How are adaptations related to assessments?
What will be an ideal response?
Ans: Answers to this question will vary but should include elements of the following: Assessment adaptations tend to cluster around four basic areas: input adaptations—adjust the way students access test stimuli and questions, output adaptations—adjust the way a test taker records responses to test questions, time and schedule adaptations—extend time or change the way time is organized, location adaptations—change the setting in which the test is administered, academic qualifications—identify whether a person should take the test in the first place.
You might also like to view...
Which of the following best describes direct instruction?
a. Students are motivated as they discover concepts for themselves. b. Students are explicitly taught everything they are supposed to know. c. Each student constructs his or her own understanding. d. Each teacher creates a curriculum based on his or her own strengths.
Researchers world wide have evaluated the effects of parental involvement. Which of the following statements best describes the characteristics or effects of a father’s relationship with his child?
A. Children who feel loved and supported by their fathers function better and have fewer problems when maternal relationships are also strong. B. A father’s relationship with his child is undifferentiated from a mother’s relationship – the two relationships are “averaged” by the child.
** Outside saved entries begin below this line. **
-- ==== Sys2Proof/Machine/MatrixInstr.lean ====
section
/-! DEFINITION. MARR (R313), the accumulator words MREAD and MWRITE (R323, R324) and the tile words ACGROW and
ACFREE (R276). -/

namespace Sys2Proof.Machine

/-! ## MARR (R296, R297, R313) -/

/-- The record of an MARR that this split has parked at before. -/
def parkedMarr (s : State) (i : Issuer) (lg : Nat) : Option Marr :=
  (blockAt s i.x.block).marrs.find? fun r => r.warp == i.w && r.split == i.e && r.lg == lg

/-- What holds an MARR of a block back, parked before or not: matrix cards that use the macros, but for those issued after
it, and earlier MARRs. -/
def marrHeld (s : State) (b : Nat) (own : Option Marr) : Bool :=
  let after (c : Card) : Bool := match own with | some r => c.preds.contains r.id | none => false
  (cardsOf s b).any (fun e => e.2.usesMacros && e.2.isMatrix && !after e.2) ||
    (liveMarrs s b).any fun r => match own with | some o => r.id < o.id | none => true

/-- What an MARR waits for. -/
def marrWaits (s : State) (i : Issuer) (lg : Nat) : Bool := marrHeld s i.x.block (parkedMarr s i lg)

/-- An MARR parks; the first time it takes its place in issue order. -/
def parkMarr (s : State) (i : Issuer) (lg : Nat) : WordEnd :=
  let x := blockAt s i.x.block
  let s := match parkedMarr s i lg with
    | some _ => s
    | none =>
      { updBlock s i.x.block (fun x =>
          { x with marrs := (x.marrs.filter fun r => r.warp != i.w || r.split != i.e) ++
              [({ id := s.nextId, warp := i.w, split := i.e, lg := lg } : Marr)] }) with nextId := s.nextId + 1 }
  .park s (.cards [macroExtent x.macs])

/-- The arrangement takes effect (R296, R297): cells zero, records E = 0, the resident B cleared. -/
def setArrangement (s : State) (b lg : Nat) : State :=
  let x := blockAt s b
  updBlock (clearMacros s x.core x.macFirst x.macs) b fun x =>
    { x with arrK := 128 * 2 ^ lg, bFmt := none, bMark := false }

/-- MARR (R313). -/
def execMarr (g : Guard) (sd : Fin 64) (lg : Fin 4) (s : State) : Host.Outcome State Fault Refusal :=
  issue { opc := 0x90, guard := g, noCallee := true, writes := sRegs false sd.val } (fun s i _ =>
    if marrWaits s i lg.val then parkMarr s i lg.val
    else
      let s := updBlock s i.x.block fun x =>
        { x with marrs := x.marrs.filter fun r => r.warp != i.w || r.split != i.e }
      if marrServes (blockAt s i.x.block).macs lg.val then
        .done (updWarp (setArrangement (markReady s) i.x.block lg.val) i.w fun x => x.putS sd.val 0) 0
      else .done (updWarp (markReady s) i.w fun x => x.putS sd.val 1) 0) s

/-! ## MREAD and MWRITE (R323, R324) -/

/-- A row descriptor: the tile and the row pair. -/
structure RowDesc where
  tile : Nat
  pair : Nat
  deriving DecidableEq, Repr

def rowDesc (w : Word32) : RowDesc := { tile := bitsOf w.toNat 7 0, pair := bitsOf w.toNat 10 8 }

/-- The row that a lane stands for; under .anc lane l stands for row l. -/
def laneRow (r : RowDesc) (anc : Bool) (l : Nat) : Nat := if anc then l else 2 * r.pair + l / 16

/-- An accumulator word: the tile is checked, and the word waits for cards that hold it; the body gets the physical
tile. -/
def withTile (sa : Nat) (body : State → Issuer → Lanes → RowDesc → Nat → WordEnd) (s : State) (i : Issuer) (g : Lanes) :
    WordEnd :=
  let r := rowDesc (i.x.getS sa)
  let x := blockAt s i.x.block
  if x.tiles.length ≤ r.tile then
    let (s, f) := noAddress s .aperture 3 0 g
    .trap s f
  else
    let es : List Extent := [{ dom := .acc, lo := r.tile, hi := r.tile }]
    if cardsHold s i.x.block es then .park s (.cards es) else body s i g r (physTile x r.tile)

/-- The lanes that meet a marked segment or a GRADE 3 row. -/
def poisonLanes (s : State) (core tile : Nat) (r : RowDesc) (anc : Bool) (g : Lanes) : Lanes :=
  laneMask fun l => g.getLsbD l && (!anc || decide (l < 16)) &&
    (if anc then segMarked s core tile l || anchorRowBad s core tile
     else segMarked s core tile (laneRow r anc l) || accRowBad s (accKey core tile (laneRow r anc l) (l % 16)))

/-- SRC of the poison that MREAD meets, by its lowest lane: a propagated mark, or the array (R249). -/
def mreadSrc (s : State) (core tile : Nat) (r : RowDesc) (anc : Bool) (bad : Lanes) : Nat :=
  if segMarked s core tile (laneRow r anc ((lowestLane bad).getD 0)) then 7 else 5

/-- MREAD meets the errors of the segments that its lanes read. -/
def noteMread (s : State) (core tile : Nat) (r : RowDesc) (anc : Bool) (g : Lanes) : State :=
  if chipsClean s then s
  else if anc then (if g &&& halfLanes 0 = 0 then s else noteRow s (chipRow 3 (core * 512 + tile / 2)))
  else
    (((lanesOf g).map fun l => chipRow 2 (accKey core tile (laneRow r anc l) (l % 16) / 8)).eraseDups).foldl noteRow s

/-- MREAD of words or anchors. -/
def mreadBody (anc : Bool) (d : Nat) (s : State) (i : Issuer) (g : Lanes) (r : RowDesc) (tile : Nat) : WordEnd :=
  let bad := poisonLanes s i.x.core tile r anc g
  let s := noteMread s i.x.core tile r anc g
  if bad ≠ 0 then
    let gw := gradeWord (mreadSrc s i.x.core tile r anc bad) 0 3
    let (s, f) := noAddress (recordGrade s i.w gw) .grade 3 (gw.toNat / 2 ^ 16) bad
    .trap s f
  else
    let f (l : Nat) : Nat :=
      if anc then (if l < 16 then (anchorOf s i.x.core tile l).toNat else 0)
      else (accWord s i.x.core tile (laneRow r anc l) (l % 16)).toNat
    lateWord s i (vDests i.x d (if anc then 4 else 8) g f) false

/-- MREAD (R323, R324). -/
def execMread (g : Guard) (d : Fin 256) (sa : Fin 64) (s : State) : Host.Outcome State Fault Refusal :=
  issue { opc := 0x96, guard := g, noCallee := true, reads := sRegs false sa.val, writes := vRegs true d.val }
    (withTile sa.val (mreadBody false d.val)) s

/-- MREAD.anc (R323, R324). -/
def execMreadAnc (g : Guard) (d : Fin 256) (sa : Fin 64) (s : State) : Host.Outcome State Fault Refusal :=
  issue { opc := 0x96, guard := g, noCallee := true, reads := sRegs false sa.val, writes := vRegs false d.val }
    (withTile sa.val (mreadBody true d.val)) s

/-- A segment written by sixteen lanes: its mark and its bad rows go. -/
def freshSegment (s : State) (core tile row : Nat) : State :=
  let k := accKey core tile row 0
  cleanRows (unmarkSeg s core tile row) fun q => q == chipRow 2 (k / 8) || q == chipRow 2 (k / 8 + 1)

/-- MWRITE (R323, R324). -/
def execMwrite (g : Guard) (sa : Fin 64) (b : Fin 256) (s : State) : Host.Outcome State Fault Refusal :=
  issue { opc := 0x97, guard := g, noCallee := true, reads := sRegs false sa.val ++ vRegs true b.val }
    (withTile sa.val fun s i g r tile =>
      let s := (lanesOf g).foldl (fun s l =>
        setAcc s i.x.core tile (laneRow r false l) (l % 16) (i.x.laneV true b.val l)) s
      let s := if g &&& halfLanes 0 = halfLanes 0 then freshSegment s i.x.core tile (2 * r.pair) else s
      .done (if g &&& halfLanes 1 = halfLanes 1 then freshSegment s i.x.core tile (2 * r.pair + 1) else s) 0) s

/-- MWRITE.anc (R323, R324). -/
def execMwriteAnc (g : Guard) (sa : Fin 64) (b : Fin 256) (s : State) : Host.Outcome State Fault Refusal :=
  issue { opc := 0x97, guard := g, noCallee := true, reads := sRegs false sa.val ++ vRegs false b.val }
    (withTile sa.val fun s i g _ tile =>
      .done ((lanesOf g).foldl (fun s l =>
        if l < 16 then setAnchor s i.x.core tile l (((i.x.getV b.val).lane l).setWidth 16) else s) s) 0) s

/-! ## ACGROW and ACFREE (R276) -/

/-- The physical tiles of a core that no block holds. -/
def freeTiles (s : State) (core : Nat) : List Nat :=
  let held := (s.blocks.map fun (_, x) => if x.core = core then x.tiles else []).flatten
  (List.range 256).filter fun t => !held.contains t

/-- A tile word fails. -/
def tileFail (s : State) (w sd : Nat) : WordEnd := .done (updWarp s w fun x => x.putS sd 0xFFFFFFFF#32) 0

/-- ACGROW (R276): the lowest free tiles (DESIGN CHOICE, log 21). -/
def execAcgrow (g : Guard) (sd : Fin 64) (n : BitVec 16) (s : State) : Host.Outcome State Fault Refusal :=
  issue { opc := 0x71, guard := g, noCallee := true, writes := sRegs false sd.val } (fun s i _ =>
    let x := blockAt s i.x.block
    let free := freeTiles s i.x.core
    let old := x.tiles.length
    if free.length < n.toNat ∨ 256 < old + n.toNat then tileFail s i.w sd.val
    else
      let more := free.take n.toNat
      let s := more.foldl (fun s t => setTile s i.x.core t autoAnchor) s
      let s := updBlock s i.x.block fun x => { x with tiles := x.tiles ++ more }
      .done (updWarp s i.w fun x => x.putS sd.val (BitVec.ofNat 32 old)) 0) s

/-- ACFREE (R276): its result is a pending write, as R273 has it. -/
def execAcfree (g : Guard) (sd : Fin 64) (n : BitVec 16) (s : State) : Host.Outcome State Fault Refusal :=
  issue { opc := 0x72, guard := g, noCallee := true, writes := sRegs false sd.val } (fun s i _ =>
    let x := blockAt s i.x.block
    let old := x.tiles.length
    if old < n.toNat then lateWord s i (sDests i.x sd.val 4 0xFFFFFFFF) false
    else
      let es : List Extent := if n = 0 then [] else [{ dom := .acc, lo := old - n.toNat, hi := old - 1 }]
      if cardsHold s i.x.block es then .park s (.cards es)
      else
        let s := (x.tiles.drop (old - n.toNat)).foldl (fun s t => setTile s i.x.core t 0) s
        let s := updBlock s i.x.block fun x => { x with tiles := x.tiles.take (old - n.toNat) }
        lateWord s i (sDests i.x sd.val 4 0) false) s

end Sys2Proof.Machine
end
C. Children who feel loved and supported by their fathers function better and have fewer problems, regardless of their maternal relationships. D. In general, fathers show higher levels of negativity and lower levels of responsiveness than do mothers.
When you use one strategy, it makes the others
a. Less possible b. More possible c. Not possible d. They are equally possible
Which of the following statements best describes the use of the two strategies mentioned above?
a. a is often useful, b is likely to lead to spurious conclusions. b. b is often useful, a is likely to lead to spurious conclusions. c. Both are recommended procedures. d. Neither is a recommended procedure.